Employees include people who actually work for an employer, persons who are former employees who have resigned or been fired and persons who are required to work in order to receive welfare benefits, workfare. Applicants for employment include people who applied for employment, people who were deterred from applying because the employer's discriminatory practices had created an atmosphere in which non-applicants understood it was fruitless to apply for employment, people posing as job applicants to gather evidence of discriminatory practices even if they never intended to accept the job for which they applied,  US citizens employed by most U.S. owned or controlled companies located in foreign countries, lawfully admitted resident aliens.

Employees or applicants for employment do not include volunteers that are unpaid are not employees, non-citizens employed overseas by US employers, and independent contractors.

2. Whether or not the employer is subject to anti-discrimination laws

Unlawful employment practices are prohibited when they are conducted by:

  • Employers that have a minimum of 15 employees on their payroll. The 15 employees does not include independent contractors or partners.
  • Employment agencies that affect employment opportunities.
  • Labor organizations, in which employees participate and which deals with employers grievances, labor disputes, wages, rates of pay, hours or other terms or conditions of employment.
  • Joint labor-management committees controlling job training programs.

3. Whether or not the employer’s conduct is considered discriminatory.

An employer may be discriminating against you if he or she is: failing or refusing to hire you, failing or refusing to refer you for employment, interfering with you employment opportunities with another employer, firing you, failing or refusing to give you pension benefits, denying you a raise or promotion, especially when raises are the norm for workers who perform satisfactory work, limiting, classifying, or segregating you in any way that deprives you of employment opportunities or otherwise adversely affect your employment or your potential employment status, refusing to select you for or discharging you from any program established to provide apprenticeship or other job training to you, or harassing an employee, creating a hostile work environment, intentionally creating objectively intolerable working conditions or knowingly allowing them to exist. 
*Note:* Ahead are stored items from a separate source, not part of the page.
-- ==== Sys2Proof/Machine/Dispatch.lean ====
section
/-! DEFINITION. One arm per constructor of Instr. -/

namespace Sys2Proof.Machine
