/-- R89, R172, R192, R253, R262: a store that may be performed is, at its destination, with the parts of its
instruction in the same 64 bytes of a slice, and it has drained when its last part is; a write-back cleans its line; a
load's value returns; a fill brings the line, merged with the cassette's stores under way, into the L1, beside the
line its home holds, which fetches see. R36, R40, R291, R425, R429, R454: the home reserves the slot at PIDX or
refuses a full channel; a slot at the next index whose header has a wrong mark waits for its next write; one that is
published and whose sender's writes have drained, or whose channel a restore read in, is counted, and dropped with its
cause in ERR when a check fails. Where it rests on a choice of the model: log 12, log 22, log 68, log 73, log 74, log
75, log 76, log 83, log 91. -/
def Obligations.MemoryAndChannelEvents : Prop :=
  ((∀ (s : State) (tag : Nat) (p : PStore), s.pend.find? (fun q => q.tag == tag) = some p → storeReady s p = true →
    let parts := s.together p
    (∀ q ∈ parts, writeReady s q.tag q.core q.key q.data.length q.rel = true ∧ s.lostHome (pkgOf q.core) q.key = false
      ∧ s.isBad q.key = false ∧ s.isBad (q.key + q.data.length - 1) = false
      ∧ (q.key < sliceBase ∨ ∀ w ∈ s.syncs, ¬(w < q.key + q.data.length ∧ q.key < w + 16))) →
    ∃ t, exec (.storePerform tag) s = .next t ∧ t.mem = (parts.foldl (fun r q => r.setBytes q.key q.data) s).mem
      ∧ t.pend = parts.foldl List.erase s.pend
      ∧ (t.core p.core).drained =
        (s.core p.core).drained + (if (parts.foldl List.erase s.pend).any (fun q => q.tag == tag) then 0 else 1))
  ∧ (∀ (s : State) (tag c x va line : Nat) (num : BitVec 32), s.msg? tag = some (.wback c x va line num) →
    (∀ p ∈ s.pend, p.core = c → p.tag < tag → overlaps p.key p.data.length (line * 128) 128 = false) →
    (∀ g a, (g, Msg.atom a) ∈ s.msgs → a.core = c → g < tag → a.applied = false →
      overlaps a.key a.span (line * 128) 128 = false) →
    ∃ t, exec (.lineWriteback tag) s = .next t ∧ t.dirty = s.dirty.filter (· != line) ∧ t.mem = s.mem
      ∧ (t.core c).drained = (s.core c).drained + 1 ∧ t.msg? tag = none)
  ∧ (∀ (s : State) (c : Nat), (s.core c).loads ≠ 0 →
    exec (.loadReturn c) s = .next (s.setCore c { s.core c with loads := (s.core c).loads - 1 }))
  ∧ (∀ (s : State) (k line : Nat), (s.cas k).l1co ≠ 0 → line ∉ s.bad → s.lostHome (k / 4096) (line * 128) = false →
    let new : L1Line := ⟨line, s.lineNow k line, s.lineHome line, [], (s.cas k).streams.contains line, false⟩
    ∃ t, exec (.l1Fill k line) s = .next t ∧ t.mem = s.mem ∧ new ∈ (t.cas k).lines
      ∧ ∀ l ∈ (t.cas k).lines, l.line = line → l = new))
  ∧ ((∀ (s : State) (tag c k va dword : Nat) (f : Firing) (d : Desc), s.msg? tag = some (.chres c k va dword) →
    (s.core c).run = some f → (s.dropMsg tag).descAt c f.ctx va = .ok d →
    (d.full = true → ∃ t, exec (.channelReserve tag) s = .next t ∧ t.mem = s.mem
        ∧ s.sent t (.answer tag (s.home d.key) c (some true) [] none) .p7Result)
    ∧ (d.full = false → ∃ t g, exec (.channelReserve tag) s = .next t ∧ t.mem = (s.setPidx d.key (d.pidx + 1)).mem
        ∧ (t.core c).run = some g ∧ g.resv = f.resv ++ [⟨k, va, d.pidx.toNat, false⟩]
        ∧ s.sent t (.answer tag (s.home d.key) c (some false) [(dword, BitVec.ofNat 64 (d.slot d.pidx.toNat)),
            (dword + 1, d.pidx.zeroExtend 64)] none) .p7Result))
  ∧ (∀ (s : State) (k h : Nat),
    let d := s.desc k
    let p := s.homeDie k / 16
    let x := s.chan k
    d.ok = true → x.next ≠ d.pidx → s.devKey (State.dieCore (s.homeDie k)) d.ctx (d.slot x.next.toNat) .load = .ok h →
    let counted : Chan := { x with
      next := x.next + 1, counted := x.counted ++ [(x.next, s.time)], await := none
      restored := if x.restored = some (x.next + 1) then none else x.restored }
    ((s.slotHdr h).mark ≠ d.mark x.next → exec (.slotCount k) s = .next (s.setChan k { x with await := some h }))
    ∧ ((s.slotHdr h).mark = d.mark x.next → x.restored = none → drained s p (s.slotHdr h) = false →
      exec (.slotCount k) s = .next (s.plan (s.time.toNat + 1) (.slotCount k)))
    ∧ ((s.slotHdr h).mark = d.mark x.next → (x.restored.isSome = true ∨ drained s p (s.slotHdr h) = true) →
      (slotCause s p d (s.slotHdr h) = 0 → (s.slotHdr h).opc ≠ 0xFFF → d.cons = 1 →
        ∃ t, exec (.slotCount k) s = .next t ∧ (t.chan k).next = x.next + 1
          ∧ (t.chan k).counted = x.counted ++ [(x.next, s.time)] ∧ s.planned t (.debugForward k) ∧ t.mem = s.mem)
      ∧ (slotCause s p d (s.slotHdr h) ≠ 0 → exec (.slotCount k) s = .next (((
          (s.setChan k counted).dropErr k x.next
            (slotCause s p d (s.slotHdr h))).freeSlots k [x.next]).planNow (.slotCount k)))
      ∧ (slotCause s p d (s.slotHdr h) = 0 → (s.slotHdr h).opc = 0xFFF → exec (.slotCount k) s = .next (((
          s.setChan k counted).freeSlots k
            [x.next]).planNow (.slotCount k)))
      ∧ (slotCause s p d (s.slotHdr h) = 0 → (s.slotHdr h).opc ≠ 0xFFF → d.cons ≠ 1 →
        exec (.slotCount k) s = .next ((claimChannel
          (s.setChan k counted)
          (State.dieCore (s.homeDie k)) d).planNow (.slotCount k))))))

/-- R100, R103, R269 to R272: barriers and sync words at their core. A query of a barrier writes GEN; an arrival, and
the writes and arrivals of a sync word, go to its unit; swtest writes GEN and whether it is reached. R111 to R113,
R273 to R275: gjoin, gleave and gld check the handle and the range and send their request to the group's home; the
core waits for the answer of a membership change, not of gld. Where it rests on a choice of the model: log 21, log 24,
log 93. -/
def Obligations.SyncAndGroupInstructions : Prop :=
  ((∀ (s : State) (x : Task) (l : Level) (n : BitVec 8) (a : Word), s.issues x.hd → x.d = .w n → baraWaits l x s = false →
    s.needOpnds [x.d, x.a] = .ok () → s.src64 x.a = .ok a →
    (a.toNat % 2 ^ 32 = 0 → exec (.bara l x) s =
      s.completes (s.setWord n.toNat ((s.barrier s.cctx (barKey l s.cur)).gen.zeroExtend 64)))
    ∧ (a.toNat % 2 ^ 32 ≠ 0 → ∃ t, exec (.bara l x) s = s.completes t ∧ t.mem = s.mem ∧ t.cf.c = true ∧ t.cf.k = true
        ∧ (t.core s.cur).waits = (s.core s.cur).waits + 1
        ∧ s.sent t (.bar s.cur s.cctx (barKey l s.cur) (a.toNat % 2 ^ 32) n.toNat) .barrierArrival))
  ∧ (∀ (s : State) (x : Task) (a b w0 w1 : Word) (c off : Nat), s.issues x.hd → s.needOpnds [x.a, x.b] = .ok () →
    s.src64 x.a = .ok a → s.src64 x.b = .ok b → syncLoc s (a + b).toNat .store = .ok (c, off) →
    (s.needPair (State.wordNo x.d) = .ok () → s.srcWord (State.wordNo x.d) = .ok w0 →
      s.srcWord (State.wordNo x.d + 1) = .ok w1 → ∃ t, exec (.swinit x) s = s.completes t ∧ t.mem = s.mem
        ∧ (t.core s.cur).waits = (s.core s.cur).waits + 1 ∧ s.sent t (.swinit c off w0 w1 s.cur) .swinitApply)
    ∧ (swarrWaits x s = false → ∃ t, exec (.swarr x) s = s.completes t ∧ t.mem = s.mem ∧ t.cf.c = true ∧ t.cf.k = true
        ∧ (t.core s.cur).waits = (s.core s.cur).waits + 1 ∧ s.sent t (.sync s.cur c off 1 0 (some s.cur)) .syncWordUpdate))
  ∧ (∀ (s : State) (x : Task) (n : BitVec 8) (a b : Word) (c off : Nat), s.issues x.hd → x.d = .w n →
    s.needOpnds [x.d, x.a, x.b] = .ok () → s.src64 x.a = .ok a → s.src64 x.b = .ok b →
    syncLoc s a.toNat .load = .ok (c, off) → swtestFar x s = none →
    s.readable s.cur a.toNat (.slice c off false) 16 3 = .ok () →
    let gen := s.syncGen c off
    let ok := decide ((gen - BitVec.ofNat 32 b.toNat).toNat < 2 ^ 31)
    exec (.swtest x) s = s.completes (((if ok then s.acquire s.cur .pod else s).setWord n.toNat
      (gen.zeroExtend 64)).setPred 7 ok)))
  ∧ ((∀ (s : State) (x : Task) (a : Word) (n : BitVec 8), s.issues x.hd → x.d = .w n → s.needOpnds [x.d, x.a] = .ok () →
    s.src64 x.a = .ok a → ∀ i join, ((i = Instr.gjoin x ∧ join = true) ∨ (i = Instr.gleave x ∧ join = false)) →
    (s.groupOf s.cur s.cctx (a.toNat % 2 ^ 32) ≠ none → ∃ t, exec i s = s.completes t ∧ t.mem = s.mem ∧ t.cf.c = true
      ∧ t.cf.k = true ∧ (t.core s.cur).waits = (s.core s.cur).waits + 1
      ∧ s.sent t (.group s.cur s.cctx (a.toNat % 2 ^ 32) n.toNat join) .groupMembership)
    ∧ (s.groupOf s.cur s.cctx (a.toNat % 2 ^ 32) = none → exec i s = .next (s.fault (trapAt 0x0C 0))))
  ∧ (∀ (s : State) (x : Task) (a d b : Word) (q : Seg) (g : GroupDesc), s.issues x.hd → gldWaits s = false →
    s.needOpnds [x.d, x.a, x.b] = .ok () → s.src64 x.a = .ok a → s.srcWord (State.wordNo x.d) = .ok d →
    s.src64 x.b = .ok b → a.toNat % 128 = 0 →
    (let len := d.toNat / 2 ^ 32 % 2 ^ 17
     len ≠ 0 → len % 128 = 0 → len ≤ g.len →
     (∃ l, s.whereAt s.cur s.cctx a.toNat 1 .load = .ok l) →
     s.whereAt s.cur s.cctx a.toNat (Nat.max len 1) .load = .ok (.phys [q]) →
     s.groupOf s.cur s.cctx (d.toNat % 2 ^ 32) = some g →
     ∃ t, exec (.gld x) s = s.completes t ∧ t.mem = s.mem ∧ t.cf.c = true ∧ t.cf.k = true
      ∧ (t.core s.cur).waits = (s.core s.cur).waits
      ∧ s.sent t (.gld s.cur s.cctx (d.toNat % 2 ^ 32) (BitVec.ofNat 32 b.toNat) q.pa len a.toNat) .groupRequest)))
An employer may not retaliate against you for complaining that they discriminated against you, or retaliate against you for testifying, or assisting or participating in any manner in any investigation, proceeding or hearing of a discrimination case.

4. Whether or not the reason your employer discriminated against you violated the law.

Employers cannot discriminate against an employee because of race, national origin, gender, religion and because of other characteristics. They also cannot discriminate against you because you associate with people who are of are of a race, national origin, gender, religion that they do not like.  In general employers are not allowed to discriminate against employees or applicants for employment in regards to any of the following characteristics:  Race or Color Discrimination, National Origin Discrimination, Sex and Gender Discrimination, Pregnancy Discrimination, Age Discrimination (if 40 or older), Physical or Mental Disability Discrimination, Religious Discrimination, and Military Status Discrimination.